Clémentine est vaincue maintenant, car elle a trouvé dans Pierre Chambeau non un mari, mais un maître, non un objet d’affection, mais un objet d’admiration : elle renonce bravement à sa vie luxueuse, et vient habiter sous l’humble toit de son mari. Le cinquième acte contient une morale excellente, et pourtant je ne l’aime pas. Le ménage des deux époux me rappelle, je ne sais pourquoi, les ménages d’étudiant rangé et de grisette honnête. Lorsque le rideau se lève, Clémentine chante une chanson de grisette en belle humeur, et bientôt on voit apparaître son mari armé du studieux portefeuille d’étudiant et du démocratique parapluie. Cependant, puisque les époux sont heureux, je n’ai aucune objection à faire. J’ai regret seulement de voir que Pierre Chambeau soit assez imprudent pour lâcher des paroles qui peuvent éveiller chez sa femme le regret de la vie passée. Qu’a-t-il besoin, le jour de la fête de Clémentine, de faire allusion à la modicité du cadeau qu’il lui présente et de s’excuser de n’avoir eu que cent cinquante francs à mettre à l’achat d’un coffret? S’il tient à conserver sa femme, il doit travailler à éteindre ses souvenirs, afin qu’elle soit tout entière et sans regrets à sa nouvelle existence. Tout se termine comme dans les contes de fée. Mme Bernier, qui ne peut se passer de sa fille, achète à son gendre sa découverte, et Pierre Chambeau, après beaucoup de déceptions, se trouve en réalité avoir fait un beau mariage.
Cette pièce, qui, comme on voit, est loin d’être une œuvre hors ligne, se laisse écouter cependant, et compose un spectacle agréable.
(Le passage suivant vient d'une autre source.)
-- ==== Sys2Proof/Decode.lean ====
section
/-! DEFINITION. Decoding of syllables, bundles, engine command words and sequencer words, and the
encoder. The form table holds one row per MAJ and set of FORMs that the spec lists (R38, Table 2-7). -/

namespace Sys2Proof

/-! ### Bit fields -/

/-- Bits [hi:lo] of a word, as a natural number. -/
def field {w : Nat} (x : BitVec w) (hi lo : Nat) : Nat := x.toNat / 2 ^ lo % 2 ^ (hi + 1 - lo)

/-- Bits [lo + n - 1 : lo] of a word, as an n-bit word. -/
def slice {w : Nat} (x : BitVec w) (lo n : Nat) : BitVec n := BitVec.ofNat n (x.toNat / 2 ^ lo)

/-- Bit i of a word. -/
def bit {w : Nat} (x : BitVec w) (i : Nat) : Bool := x.toNat.testBit i

/-- Every bit of x outside mask is 0. -/
def onlyBits {w : Nat} (x : BitVec w) (mask : Nat) : Bool := x.toNat &&& mask == x.toNat

/-- A word from little-endian bytes: the byte order of memory. -/
def leNat : List Byte → Nat
  | [] => 0
  | b :: bs => b.toNat + 256 * leNat bs

/-- The n low bytes of a natural number, least significant first. -/
def toBytes : Nat → Nat → List Byte
  | 0, _ => []
  | n + 1, x => BitVec.ofNat 8 x :: toBytes n (x / 256)

/-! ### Forms -/

/-- What an operand position holds (Table 2-4). `none`: the field must be 0. `part`: the part
number P of VCVT (R187). `cnt`: VCOMP's count register (R193). `lvl`: LOOP's level (R111).
`patch`: a patch register of ENQP, whose kind LIT gives (R166). -/
inductive OpKind where
  | none | w | a | p | m | v | t | pp | part | cnt | lvl | patch
  deriving DecidableEq, Repr

/-- One row of the form table. `forms`: the FORMs it covers; `s`, `l`, `x`: the lengths it accepts;
`rounds`: RM is a rounding mode (R44); `tys`: the TY values it accepts (R45); `modZero`: MOD must be
0 whatever the kind of S2; `blocking`: R72; `result`: it produces a value (R42); `chk`: any further
condition its entry sets on the fields. -/
structure FormSpec where
  forms : List Nat
  s : Bool
  l : Bool
  x : Bool
  d : OpKind
  s1 : OpKind
  s2 : OpKind
  s3 : OpKind
  rounds : Bool
  modZero : Bool
  blocking : Bool
  result : Bool
  tys : List Nat
  chk : Syl → Bool
  make : Syl → Instr

/-- Why a bit pattern is no instruction (Table 2-8). -/
inductive DecodeErr where
  | badLength | noForm | lengthNotAccepted | badLatchField | badGuard | badNwb | badDestination
  | badSource | badRounding | badType | badModifier | badLiteral | entryRule
  | notLastStop | classOrder | doubleWrite | blockingLatch | notAlone | fifthSyllable
  | reservedOpcode | wrongEngine | badFrame | reservedBits | badSize
  deriving DecidableEq, Repr

/-! #### Sets of TY values -/

def tyZero : List Nat := [0]
/-- An integer group, with the SAT bit (R88). -/
def tyIntSat : List Nat := [0, 1, 2, 3, 4, 5, 6, 7, 8, 9, 10, 11, 12, 13, 14, 15]
def tyInt : List Nat := [0, 2, 4, 6, 8, 10, 12, 14]
/-- Vector integer groups: no nibble elements (R176). -/
def tyVecSat : List Nat := [0, 1, 2, 3, 4, 5, 6, 7, 8, 9, 10, 11]
def tyVec : List Nat := [0, 2, 4, 6, 8, 10]
def tyWord : List Nat := [0, 2]
/-- .f32 .f16 .bf16 (R102). -/
def tyFloat : List Nat := [0, 1, 2]
def tyPpmulv : List Nat := [0, 2]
Elle languit et se traîne souvent, mais soudain le bon mot éclate, le trait brille, le dialogue s’anime, et l’on oublie ces lenteurs et ces défaillances. M. Augier a prouvé une fois encore que l’esprit fait excuser bien des défauts ; cependant je n’oserais pas l’encourager à renouveler trop souvent l’expérience. L’esprit tient lieu de bien des choses, mais il ne peut pas remplacer la vérité et l’intérêt dramatique, et de jolis mots ne peuvent pas remplacer les caractères. Une scène adroite suffit pour sauver une pièce, je le veux bien ; encore ne faut-il pas employer des moyens de contrebande. Or supprimez la grande scène du quatrième acte, qui n’est autre chose qu’une très dramatique pantomime, et la pièce n’a aucun caractère original ; supprimez quelques jolis mots et quelques traits heureux, et le dialogue vous apparaîtra terne et traînant. Cette comédie contient plus d’une excellente leçon morale, dont le jeune public de notre temps pourra faire son profit : elle enseigne la dignité personnelle, le respect de la conscience, et peut faire réfléchir plus d’un envieux ou d’un ambitieux ; mais combien plus frappante serait la leçon, si l’auteur, au lieu d’être avant tout préoccupé de briller et d’amuser, avait voulu toucher et émouvoir ! M. Augier est spirituel, et réussira toujours à plaire : amuser est donc pour lui une tâche trop facile, et nous voudrions le voir poursuivre une ambition qui lui demandât de plus grands et de plus sérieux efforts.
ÉMILE MONTÉGUT.
Il s’est passé au Théâtre-Italien depuis quinze jours un de ces événemens qui donnent la mesure du goût d’une époque : on a livré à la risée publique une des merveilles de l’esprit humain, le Don Juan de Mozart. De mémoire d’amateur, et j’en connais de très anciens, on ne se rappelle pas avoir vu sur le Théâtre-Italien de Paris quelque chose d’aussi scandaleux que les cinq représentations qui ont été données du chef-d’œuvre des chefs-d’œuvre de la musique dramatique. Qu’on s’imagine deux femmes vieillies et sans voix chargées de rendre, l’une le rôle de Zerlina, l’autre celui de dona Anna ; un don Juan ridicule, obligé de changer tous les passages caractéristiques de son rôle mâle et terrible ; un Leporello qui n’a que de la bonne volonté, des chœurs comme il n’en existe plus nulle part, un chef d’orchestre inintelligent qui n’a pas la première notion du style de Mozart, et on aura à peine une idée du spectacle dont nous avons été le témoin attristé. Que dirait-on d’un directeur du Musée qui s’aviserait d’habiller la Vénus de Milo d’une robe à crinoline, de couvrir la Sainte Famille de Raphaël d’une couche de vermillon ? Que dirait-on d’un directeur du Théâtre-Français qui ferait réciter un chef-d’œuvre de Corneille ou de Racine par des Auvergnats purs et sans mélange? Eh bien! le crime commis par la direction du Théâtre-Italien n’est pas moins grand, et c’est pour cela sans doute qu’on lui donne cent mille francs de subvention par an ! Ah !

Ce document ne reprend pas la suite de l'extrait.